3 confirmed dead as cholera outbreak hit Lagos

At least three persons were confirmed dead, while few others were said to have been discharged after treatment in Lagos, following outbreak of cholera in at least five local government areas.

This came barely three days after eight persons reportedly died in Plateau State, due to the outbreak of the disease.

Commissioner for Health, Dr. Jide Idris, who disclosed this, in Alausa, Ikeja, urged residents to report any case immediately to the nearest health facility as well as maintain high level of hygiene.

According to Idris: “Although, many of the cases have been treated and discharged in several health facilities, three have been confirmed dead.

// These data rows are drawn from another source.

/-! ### State.complete -/

@[simp] theorem State.complete_now (s : State) (i n a : Nat) (d : Bool) : (s.complete i n a d).now = s.now := by
  rw [s.complete_sameButPorts i n a d]
@[simp] theorem State.complete_d02 (s : State) (i n a : Nat) (d : Bool) : (s.complete i n a d).d02 = s.d02 := by
  rw [s.complete_sameButPorts i n a d]
@[simp] theorem State.complete_free (s : State) (i n a : Nat) (d : Bool) : (s.complete i n a d).free = s.free := by
  rw [s.complete_sameButPorts i n a d]
@[simp] theorem State.complete_draws (s : State) (i n a : Nat) (d : Bool) : (s.complete i n a d).draws = s.draws := by
  rw [s.complete_sameButPorts i n a d]
@[simp] theorem State.complete_serial (s : State) (i n a : Nat) (d : Bool) : (s.complete i n a d).serial = s.serial := by
  rw [s.complete_sameButPorts i n a d]
@[simp] theorem State.complete_pending (s : State) (i n a : Nat) (d : Bool) : (s.complete i n a d).pending = s.pending := by
  rw [s.complete_sameButPorts i n a d]
@[simp] theorem State.complete_deferred (s : State) (i n a : Nat) (d : Bool) : (s.complete i n a d).deferred = s.deferred := by
  rw [s.complete_sameButPorts i n a d]
@[simp] theorem State.complete_arrivals (s : State) (i n a : Nat) (d : Bool) : (s.complete i n a d).arrivals = s.arrivals := by
  rw [s.complete_sameButPorts i n a d]
@[simp] theorem State.complete_commit (s : State) (i n a : Nat) (d : Bool) : (s.complete i n a d).commit = s.commit := by
  rw [s.complete_sameButPorts i n a d]
@[simp] theorem State.complete_thermal (s : State) (i n a : Nat) (d : Bool) : (s.complete i n a d).thermal = s.thermal := by
  rw [s.complete_sameButPorts i n a d]
@[simp] theorem State.complete_avs (s : State) (i n a : Nat) (d : Bool) : (s.complete i n a d).avs = s.avs := by
  rw [s.complete_sameButPorts i n a d]
@[simp] theorem State.complete_fabric (s : State) (i n a : Nat) (d : Bool) : (s.complete i n a d).fabric = s.fabric := by
  rw [s.complete_sameButPorts i n a d]
@[simp] theorem State.complete_boot (s : State) (i n a : Nat) (d : Bool) : (s.complete i n a d).boot = s.boot := by
  rw [s.complete_sameButPorts i n a d]
@[simp] theorem State.complete_otp (s : State) (i n a : Nat) (d : Bool) : (s.complete i n a d).otp = s.otp := by
  rw [s.complete_sameButPorts i n a d]
@[simp] theorem State.complete_flash (s : State) (i n a : Nat) (d : Bool) : (s.complete i n a d).flash = s.flash := by
  rw [s.complete_sameButPorts i n a d]
@[simp] theorem State.complete_leases (s : State) (i n a : Nat) (d : Bool) : (s.complete i n a d).leases = s.leases := by
  rw [s.complete_sameButPorts i n a d]
@[simp] theorem State.complete_mem (s : State) (i n a : Nat) (d : Bool) : (s.complete i n a d).mem = s.mem := by
  rw [s.complete_sameButPorts i n a d]
@[simp] theorem State.complete_keys (s : State) (i n a : Nat) (d : Bool) : (s.complete i n a d).keys = s.keys := by
  rw [s.complete_sameButPorts i n a d]
@[simp] theorem State.complete_cores (s : State) (i n a : Nat) (d : Bool) : (s.complete i n a d).cores = s.cores := by
  rw [s.complete_sameButPorts i n a d]
@[simp] theorem State.complete_jobs (s : State) (i n a : Nat) (d : Bool) : (s.complete i n a d).jobs = s.jobs := by
  rw [s.complete_sameButPorts i n a d]
@[simp] theorem State.complete_headbox (s : State) (i n a : Nat) (d : Bool) : (s.complete i n a d).headbox = s.headbox := by
  rw [s.complete_sameButPorts i n a d]
@[simp] theorem State.complete_sensors (s : State) (i n a : Nat) (d : Bool) : (s.complete i n a d).sensors = s.sensors := by
  rw [s.complete_sameButPorts i n a d]
@[simp] theorem State.complete_tb (s : State) (i n a : Nat) (d : Bool) : (s.complete i n a d).tb = s.tb := by
  rw [s.complete_sameButPorts i n a d]
@[simp] theorem State.complete_timers (s : State) (i n a : Nat) (d : Bool) : (s.complete i n a d).timers = s.timers := by
  rw [s.complete_sameButPorts i n a d]
@[simp] theorem State.complete_axes (s : State) (i n a : Nat) (d : Bool) : (s.complete i n a d).axes = s.axes := by
  rw [s.complete_sameButPorts i n a d]
@[simp] theorem State.complete_safety (s : State) (i n a : Nat) (d : Bool) : (s.complete i n a d).safety = s.safety := by
  rw [s.complete_sameButPorts i n a d]
@[simp] theorem State.complete_illum (s : State) (i n a : Nat) (d : Bool) : (s.complete i n a d).illum = s.illum := by
  rw [s.complete_sameButPorts i n a d]
@[simp] theorem State.complete_lbus (s : State) (i n a : Nat) (d : Bool) : (s.complete i n a d).lbus = s.lbus := by
  rw [s.complete_sameButPorts i n a d]
@[simp] theorem State.complete_radio (s : State) (i n a : Nat) (d : Bool) : (s.complete i n a d).radio = s.radio := by
  rw [s.complete_sameButPorts i n a d]
@[simp] theorem State.complete_tag (s : State) (i n a : Nat) (d : Bool) : (s.complete i n a d).tag = s.tag := by
  rw [s.complete_sameButPorts i n a d]
@[simp] theorem State.complete_test (s : State) (i n a : Nat) (d : Bool) : (s.complete i n a d).test = s.test := by
  rw [s.complete_sameButPorts i n a d]
@[simp] theorem State.complete_store (s : State) (i n a : Nat) (d : Bool) : (s.complete i n a d).store = s.store := by
  rw [s.complete_sameButPorts i n a d]

/-! ### State.transmit -/

@[simp] theorem State.transmit_now (s : State) (p : Port) (v : Carriage) (k : Packet) : (s.transmit p v k).now = s.now := by
  rw [s.transmit_sameButPorts p v k]
@[simp] theorem State.transmit_d02 (s : State) (p : Port) (v : Carriage) (k : Packet) : (s.transmit p v k).d02 = s.d02 := by
  rw [s.transmit_sameButPorts p v k]
@[simp] theorem State.transmit_free (s : State) (p : Port) (v : Carriage) (k : Packet) : (s.transmit p v k).free = s.free := by
  rw [s.transmit_sameButPorts p v k]
@[simp] theorem State.transmit_draws (s : State) (p : Port) (v : Carriage) (k : Packet) : (s.transmit p v k).draws = s.draws := by
  rw [s.transmit_sameButPorts p v k]
@[simp] theorem State.transmit_serial (s : State) (p : Port) (v : Carriage) (k : Packet) : (s.transmit p v k).serial = s.serial := by
  rw [s.transmit_sameButPorts p v k]
@[simp] theorem State.transmit_pending (s : State) (p : Port) (v : Carriage) (k : Packet) : (s.transmit p v k).pending = s.pending := by
  rw [s.transmit_sameButPorts p v k]
@[simp] theorem State.transmit_deferred (s : State) (p : Port) (v : Carriage) (k : Packet) : (s.transmit p v k).deferred = s.deferred := by
  rw [s.transmit_sameButPorts p v k]
@[simp] theorem State.transmit_arrivals (s : State) (p : Port) (v : Carriage) (k : Packet) : (s.transmit p v k).arrivals = s.arrivals := by
  rw [s.transmit_sameButPorts p v k]
@[simp] theorem State.transmit_commit (s : State) (p : Port) (v : Carriage) (k : Packet) : (s.transmit p v k).commit = s.commit := by
  rw [s.transmit_sameButPorts p v k]
@[simp] theorem State.transmit_thermal (s : State) (p : Port) (v : Carriage) (k : Packet) : (s.transmit p v k).thermal = s.thermal := by
  rw [s.transmit_sameButPorts p v k]
@[simp] theorem State.transmit_avs (s : State) (p : Port) (v : Carriage) (k : Packet) : (s.transmit p v k).avs = s.avs := by
  rw [s.transmit_sameButPorts p v k]
@[simp] theorem State.transmit_fabric (s : State) (p : Port) (v : Carriage) (k : Packet) : (s.transmit p v k).fabric = s.fabric := by
  rw [s.transmit_sameButPorts p v k]
@[simp] theorem State.transmit_boot (s : State) (p : Port) (v : Carriage) (k : Packet) : (s.transmit p v k).boot = s.boot := by
  rw [s.transmit_sameButPorts p v k]
@[simp] theorem State.transmit_otp (s : State) (p : Port) (v : Carriage) (k : Packet) : (s.transmit p v k).otp = s.otp := by
  rw [s.transmit_sameButPorts p v k]
@[simp] theorem State.transmit_flash (s : State) (p : Port) (v : Carriage) (k : Packet) : (s.transmit p v k).flash = s.flash := by
  rw [s.transmit_sameButPorts p v k]
@[simp] theorem State.transmit_leases (s : State) (p : Port) (v : Carriage) (k : Packet) : (s.transmit p v k).leases = s.leases := by
  rw [s.transmit_sameButPorts p v k]
@[simp] theorem State.transmit_mem (s : State) (p : Port) (v : Carriage) (k : Packet) : (s.transmit p v k).mem = s.mem := by
  rw [s.transmit_sameButPorts p v k]
@[simp] theorem State.transmit_keys (s : State) (p : Port) (v : Carriage) (k : Packet) : (s.transmit p v k).keys = s.keys := by
  rw [s.transmit_sameButPorts p v k]
@[simp] theorem State.transmit_cores (s : State) (p : Port) (v : Carriage) (k : Packet) : (s.transmit p v k).cores = s.cores := by
  rw [s.transmit_sameButPorts p v k]
@[simp] theorem State.transmit_jobs (s : State) (p : Port) (v : Carriage) (k : Packet) : (s.transmit p v k).jobs = s.jobs := by
  rw [s.transmit_sameButPorts p v k]
@[simp] theorem State.transmit_headbox (s : State) (p : Port) (v : Carriage) (k : Packet) : (s.transmit p v k).headbox = s.headbox := by
  rw [s.transmit_sameButPorts p v k]
@[simp] theorem State.transmit_sensors (s : State) (p : Port) (v : Carriage) (k : Packet) : (s.transmit p v k).sensors = s.sensors := by
  rw [s.transmit_sameButPorts p v k]
@[simp] theorem State.transmit_tb (s : State) (p : Port) (v : Carriage) (k : Packet) : (s.transmit p v k).tb = s.tb := by
  rw [s.transmit_sameButPorts p v k]
@[simp] theorem State.transmit_timers (s : State) (p : Port) (v : Carriage) (k : Packet) : (s.transmit p v k).timers = s.timers := by
  rw [s.transmit_sameButPorts p v k]
@[simp] theorem State.transmit_axes (s : State) (p : Port) (v : Carriage) (k : Packet) : (s.transmit p v k).axes = s.axes := by
  rw [s.transmit_sameButPorts p v k]
@[simp] theorem State.transmit_safety (s : State) (p : Port) (v : Carriage) (k : Packet) : (s.transmit p v k).safety = s.safety := by
  rw [s.transmit_sameButPorts p v k]
@[simp] theorem State.transmit_illum (s : State) (p : Port) (v : Carriage) (k : Packet) : (s.transmit p v k).illum = s.illum := by
  rw [s.transmit_sameButPorts p v k]
@[simp] theorem State.transmit_lbus (s : State) (p : Port) (v : Carriage) (k : Packet) : (s.transmit p v k).lbus = s.lbus := by
  rw [s.transmit_sameButPorts p v k]
@[simp] theorem State.transmit_radio (s : State) (p : Port) (v : Carriage) (k : Packet) : (s.transmit p v k).radio = s.radio := by
  rw [s.transmit_sameButPorts p v k]
@[simp] theorem State.transmit_tag (s : State) (p : Port) (v : Carriage) (k : Packet) : (s.transmit p v k).tag = s.tag := by
  rw [s.transmit_sameButPorts p v k]
@[simp] theorem State.transmit_test (s : State) (p : Port) (v : Carriage) (k : Packet) : (s.transmit p v k).test = s.test := by
  rw [s.transmit_sameButPorts p v k]
@[simp] theorem State.transmit_store (s : State) (p : Port) (v : Carriage) (k : Packet) : (s.transmit p v k).store = s.store := by
  rw [s.transmit_sameButPorts p v k]

/-! ### State.countStatus -/

@[simp] theorem State.countStatus_now (s : State) (p : Port) (e : Nat) : (s.countStatus p e).now = s.now := by
  rw [s.countStatus_sameButPorts p e]
@[simp] theorem State.countStatus_d02 (s : State) (p : Port) (e : Nat) : (s.countStatus p e).d02 = s.d02 := by
  rw [s.countStatus_sameButPorts p e]
@[simp] theorem State.countStatus_free (s : State) (p : Port) (e : Nat) : (s.countStatus p e).free = s.free := by
  rw [s.countStatus_sameButPorts p e]
@[simp] theorem State.countStatus_draws (s : State) (p : Port) (e : Nat) : (s.countStatus p e).draws = s.draws := by
  rw [s.countStatus_sameButPorts p e]
@[simp] theorem State.countStatus_serial (s : State) (p : Port) (e : Nat) : (s.countStatus p e).serial = s.serial := by
  rw [s.countStatus_sameButPorts p e]
@[simp] theorem State.countStatus_pending (s : State) (p : Port) (e : Nat) : (s.countStatus p e).pending = s.pending := by
  rw [s.countStatus_sameButPorts p e]
@[simp] theorem State.countStatus_deferred (s : State) (p : Port) (e : Nat) : (s.countStatus p e).deferred = s.deferred := by
  rw [s.countStatus_sameButPorts p e]
@[simp] theorem State.countStatus_arrivals (s : State) (p : Port) (e : Nat) : (s.countStatus p e).arrivals = s.arrivals := by
  rw [s.countStatus_sameButPorts p e]
@[simp] theorem State.countStatus_commit (s : State) (p : Port) (e : Nat) : (s.countStatus p e).commit = s.commit := by
  rw [s.countStatus_sameButPorts p e]
@[simp] theorem State.countStatus_thermal (s : State) (p : Port) (e : Nat) : (s.countStatus p e).thermal = s.thermal := by
  rw [s.countStatus_sameButPorts p e]
@[simp] theorem State.countStatus_avs (s : State) (p : Port) (e : Nat) : (s.countStatus p e).avs = s.avs := by
  rw [s.countStatus_sameButPorts p e]
@[simp] theorem State.countStatus_fabric (s : State) (p : Port) (e : Nat) : (s.countStatus p e).fabric = s.fabric := by
  rw [s.countStatus_sameButPorts p e]
@[simp] theorem State.countStatus_boot (s : State) (p : Port) (e : Nat) : (s.countStatus p e).boot = s.boot := by
  rw [s.countStatus_sameButPorts p e]
@[simp] theorem State.countStatus_otp (s : State) (p : Port) (e : Nat) : (s.countStatus p e).otp = s.otp := by
  rw [s.countStatus_sameButPorts p e]
@[simp] theorem State.countStatus_flash (s : State) (p : Port) (e : Nat) : (s.countStatus p e).flash = s.flash := by
  rw [s.countStatus_sameButPorts p e]
@[simp] theorem State.countStatus_leases (s : State) (p : Port) (e : Nat) : (s.countStatus p e).leases = s.leases := by
  rw [s.countStatus_sameButPorts p e]
@[simp] theorem State.countStatus_mem (s : State) (p : Port) (e : Nat) : (s.countStatus p e).mem = s.mem := by
  rw [s.countStatus_sameButPorts p e]
@[simp] theorem State.countStatus_keys (s : State) (p : Port) (e : Nat) : (s.countStatus p e).keys = s.keys := by
  rw [s.countStatus_sameButPorts p e]
@[simp] theorem State.countStatus_cores (s : State) (p : Port) (e : Nat) : (s.countStatus p e).cores = s.cores := by
  rw [s.countStatus_sameButPorts p e]
@[simp] theorem State.countStatus_jobs (s : State) (p : Port) (e : Nat) : (s.countStatus p e).jobs = s.jobs := by
  rw [s.countStatus_sameButPorts p e]
@[simp] theorem State.countStatus_headbox (s : State) (p : Port) (e : Nat) : (s.countStatus p e).headbox = s.headbox := by
  rw [s.countStatus_sameButPorts p e]
@[simp] theorem State.countStatus_sensors (s : State) (p : Port) (e : Nat) : (s.countStatus p e).sensors = s.sensors := by
  rw [s.countStatus_sameButPorts p e]
@[simp] theorem State.countStatus_tb (s : State) (p : Port) (e : Nat) : (s.countStatus p e).tb = s.tb := by
  rw [s.countStatus_sameButPorts p e]
@[simp] theorem State.countStatus_timers (s : State) (p : Port) (e : Nat) : (s.countStatus p e).timers = s.timers := by
  rw [s.countStatus_sameButPorts p e]
@[simp] theorem State.countStatus_axes (s : State) (p : Port) (e : Nat) : (s.countStatus p e).axes = s.axes := by
  rw [s.countStatus_sameButPorts p e]
@[simp] theorem State.countStatus_safety (s : State) (p : Port) (e : Nat) : (s.countStatus p e).safety = s.safety := by
  rw [s.countStatus_sameButPorts p e]
@[simp] theorem State.countStatus_illum (s : State) (p : Port) (e : Nat) : (s.countStatus p e).illum = s.illum := by
  rw [s.countStatus_sameButPorts p e]
@[simp] theorem State.countStatus_lbus (s : State) (p : Port) (e : Nat) : (s.countStatus p e).lbus = s.lbus := by
  rw [s.countStatus_sameButPorts p e]
@[simp] theorem State.countStatus_radio (s : State) (p : Port) (e : Nat) : (s.countStatus p e).radio = s.radio := by
  rw [s.countStatus_sameButPorts p e]
@[simp] theorem State.countStatus_tag (s : State) (p : Port) (e : Nat) : (s.countStatus p e).tag = s.tag := by
  rw [s.countStatus_sameButPorts p e]
@[simp] theorem State.countStatus_test (s : State) (p : Port) (e : Nat) : (s.countStatus p e).test = s.test := by
  rw [s.countStatus_sameButPorts p e]
@[simp] theorem State.countStatus_store (s : State) (p : Port) (e : Nat) : (s.countStatus p e).store = s.store := by
  rw [s.countStatus_sameButPorts p e]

“Most of the suspected cases are from Ajeromi, Apapa, Lagos Island, Oshodi_Isolo and Surulere local government areas.”
Idris explained that surveillance and investigations by his Ministry had revealed that the suspected cases were contracted from food sources such as the African food salad, popularly called ‘Abacha,’ well water sources, especially in areas like Ikate community, Amuwo Odofin Local Government Area and Badia area of Apapa Local Government Area, and infected foods from food sellers, and other unhygienic habits.

The commissioner while urging members of the public to be hygenic, noted that cholera “is an acute contagious bacterial disease characterised by severe form of sudden onset of profuse painless watery stools, nausea and profuse vomiting.”



Cholera is an infectious disease that causes severe watery diarrhea, which can lead to dehydration and even death if untreated. It is caused by eating food or drinking water contaminated with a bacterium called Vibrio cholerae.

Cholera Causes
Vibrio cholerae, the bacterium that causes cholera, is usually found in food or water contaminated by feces from a person with the infection.

Cholera Symptoms  

Symptoms of cholera can begin as soon as a few hours or as long as five days after infection. Often symptoms are mild. But sometimes they are very serious. About one in 20 people infected have severe watery diarrhea accompanied by vomiting, which can quickly lead to dehydration. Although many infected people may have minimal or no symptoms, they can still contribute to spread of the infection.

Signs and symptoms of dehydration include:
- Rapid heart rate
- Loss of skin elasticity (the ability to return to original position quickly if pinched)
- Dry mucous membranes, including the inside of the mouth, throat, nose, and eyelids
- Low blood pressure
- Thirst
- Muscle cramps

If not treated, dehydration can lead to shock and death in a matter of hours.